His opinion is there will be a lot to answer for once the hype is over. That once there’s calm again many questions will be asked. He predicts this to be worse than the 80’s crash and that we could potentially see another depression like situation that could take some years to recover from.

Talking to him tonight undoubtedly left me with a sense of gloom. Up until then as much as this situation felt disruptive I was feeling positive that we were doing all we could across the world to save lives. That governments world wide are keeping the infectious curve as manageable as possible.

My thought coming from a health care perspective. His from a business and economic perspective. He believes we should do the rapid peak approach. Rapid infection rate but over shortly.
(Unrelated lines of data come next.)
/-- R91. -/
@[simp] theorem examineOverlength_keeps (s : State) :
    (examineOverlength s).ownAddress = s.ownAddress ∧ (examineOverlength s).tables = s.tables ∧
    (examineOverlength s).tally.haulTotal = s.tally.haulTotal ∧
    (examineOverlength s).tally.packedTotal = s.tally.packedTotal ∧
    (examineOverlength s).tally.coil = s.tally.coil ∧ (examineOverlength s).tally.mark = s.tally.mark ∧
    (examineOverlength s).tally.window = s.tally.window ∧
    (examineOverlength s).tally.windowLength = s.tally.windowLength ∧
    (examineOverlength s).tally.cutwait = s.tally.cutwait ∧
    (examineOverlength s).tally.loaded = s.tally.loaded ∧
    (examineOverlength s).tally.haulTaken = s.tally.haulTaken ∧
    (examineOverlength s).tally.shortHaul = s.tally.shortHaul ∧
    (examineOverlength s).tally.clippedHaul = s.tally.clippedHaul ∧ (examineOverlength s).lay = s.lay ∧
    (examineOverlength s).mesh = s.mesh ∧ (examineOverlength s).coil.openCoil.number = s.coil.openCoil.number ∧
    (examineOverlength s).coil.openCoil.productId = s.coil.openCoil.productId ∧
    (examineOverlength s).coil.openCoil.net = s.coil.openCoil.net ∧
    (examineOverlength s).coil.openCoil.state = s.coil.openCoil.state ∧
    (examineOverlength s).coil.openCoil.length = s.coil.openCoil.length ∧
    (examineOverlength s).coil.openCoil.start = s.coil.openCoil.start ∧
    (examineOverlength s).coil.openCoil.rows = s.coil.openCoil.rows ∧
    (examineOverlength s).coil.openCoil.worstDeviation = s.coil.openCoil.worstDeviation ∧
    (examineOverlength s).coil.openCoil.driftWindows = s.coil.openCoil.driftWindows ∧
    (examineOverlength s).coil.openCoil.grade = s.coil.openCoil.grade ∧
    (examineOverlength s).coil.openCoil.cutLag = s.coil.openCoil.cutLag ∧
    (examineOverlength s).coil.openCoil.overdue = s.coil.openCoil.overdue ∧
    (examineOverlength s).coil.queue = s.coil.queue ∧ (examineOverlength s).coil.counter = s.coil.counter ∧
    (examineOverlength s).coil.current = s.coil.current ∧ (examineOverlength s).coil.next = s.coil.next ∧
    (examineOverlength s).coil.pendingTake = s.coil.pendingTake ∧
    (examineOverlength s).coil.rejectedFrames = s.coil.rejectedFrames ∧
    (examineOverlength s).coil.marksMissed = s.coil.marksMissed ∧
    (examineOverlength s).coil.takeOverruns = s.coil.takeOverruns ∧
    (examineOverlength s).coil.nacksNotSent = s.coil.nacksNotSent ∧
    (examineOverlength s).coil.refusedChangeovers = s.coil.refusedChangeovers ∧
    (examineOverlength s).portU = s.portU ∧ (examineOverlength s).portD = s.portD ∧
    (examineOverlength s).store.fqd = s.store.fqd ∧ (examineOverlength s).store.fqu = s.store.fqu ∧
    (examineOverlength s).store.iqd = s.store.iqd ∧
    (examineOverlength s).store.latchInFlight = s.store.latchInFlight ∧
    (examineOverlength s).store.hold = s.store.hold ∧ (examineOverlength s).store.arriving = s.store.arriving ∧
    (examineOverlength s).store.reserved = s.store.reserved ∧ (examineOverlength s).holdOut = s.holdOut ∧
    (examineOverlength s).classifier = s.classifier ∧ (examineOverlength s).resetIn = s.resetIn ∧
    (examineOverlength s).freeDraws = s.freeDraws ∧ (examineOverlength s).pending = s.pending := by
  unfold examineOverlength
  try dsimp only
  repeat' split
  all_goals simp

/-- The open coil's state alone. -/
@[simp] theorem setOpenState_keeps (st : CoilState) (s : State) :
    (setOpenState st s).mode = s.mode ∧ (setOpenState st s).ownAddress = s.ownAddress ∧
    (setOpenState st s).tables = s.tables ∧ (setOpenState st s).tally = s.tally ∧
    (setOpenState st s).lay = s.lay ∧ (setOpenState st s).mesh = s.mesh ∧
    (setOpenState st s).coil.openCoil.number = s.coil.openCoil.number ∧
    (setOpenState st s).coil.openCoil.productId = s.coil.openCoil.productId ∧
    (setOpenState st s).coil.openCoil.net = s.coil.openCoil.net ∧
    (setOpenState st s).coil.openCoil.length = s.coil.openCoil.length ∧
    (setOpenState st s).coil.openCoil.start = s.coil.openCoil.start ∧
    (setOpenState st s).coil.openCoil.rows = s.coil.openCoil.rows ∧
    (setOpenState st s).coil.openCoil.worstDeviation = s.coil.openCoil.worstDeviation ∧
    (setOpenState st s).coil.openCoil.driftWindows = s.coil.openCoil.driftWindows ∧
    (setOpenState st s).coil.openCoil.defects = s.coil.openCoil.defects ∧
    (setOpenState st s).coil.openCoil.overflow = s.coil.openCoil.overflow ∧
    (setOpenState st s).coil.openCoil.overflowPoints = s.coil.openCoil.overflowPoints ∧
    (setOpenState st s).coil.openCoil.points = s.coil.openCoil.points ∧
    (setOpenState st s).coil.openCoil.grade = s.coil.openCoil.grade ∧
    (setOpenState st s).coil.openCoil.cutLag = s.coil.openCoil.cutLag ∧
    (setOpenState st s).coil.openCoil.overdue = s.coil.openCoil.overdue ∧
    (setOpenState st s).coil.openCoil.overlengthNoted = s.coil.openCoil.overlengthNoted ∧
    (setOpenState st s).coil.queue = s.coil.queue ∧ (setOpenState st s).coil.counter = s.coil.counter ∧
    (setOpenState st s).coil.current = s.coil.current ∧ (setOpenState st s).coil.next = s.coil.next ∧
    (setOpenState st s).coil.pendingTake = s.coil.pendingTake ∧
    (setOpenState st s).coil.rejectedFrames = s.coil.rejectedFrames ∧
    (setOpenState st s).coil.marksMissed = s.coil.marksMissed ∧
    (setOpenState st s).coil.takeOverruns = s.coil.takeOverruns ∧
    (setOpenState st s).coil.nacksNotSent = s.coil.nacksNotSent ∧
    (setOpenState st s).coil.refusedChangeovers = s.coil.refusedChangeovers ∧
    (setOpenState st s).faults = s.faults ∧ (setOpenState st s).portU = s.portU ∧
    (setOpenState st s).portD = s.portD ∧ (setOpenState st s).store = s.store ∧
    (setOpenState st s).holdOut = s.holdOut ∧ (setOpenState st s).classifier = s.classifier ∧
    (setOpenState st s).resetIn = s.resetIn ∧ (setOpenState st s).freeDraws = s.freeDraws ∧
    (setOpenState st s).pending = s.pending := by
  repeat' apply And.intro
  all_goals rfl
He says the media are sensationalising the issue causing public fear and that the governments are being reactive to that. He believes the governments are bowing to public pressure of ‘ keeping us safe’. Ted believes that it’s ridiculous, that it’s a virus and the amount of world deaths will be no different to flu’s and other illness that kill thousands each year.

He doesn’t agree with the scientists. He thinks the panic is unfounded. I likened his approach to war when the general’s sent in the troops. When soldiers were sent to the front line to fight the battle in a situation of how many casualties will we have to secure our way of life. To me it’s a situation of how many lives we we forgo so the young, business’s and life as most of us know it will continue.

How many of the elderly and weak will we sacrifice to save the economy and current way of life. To avoid seven percent or more unemployment, small and large business ruined. How quick will we get to the peak collateral damage to get our economy back on track as quickly as possible.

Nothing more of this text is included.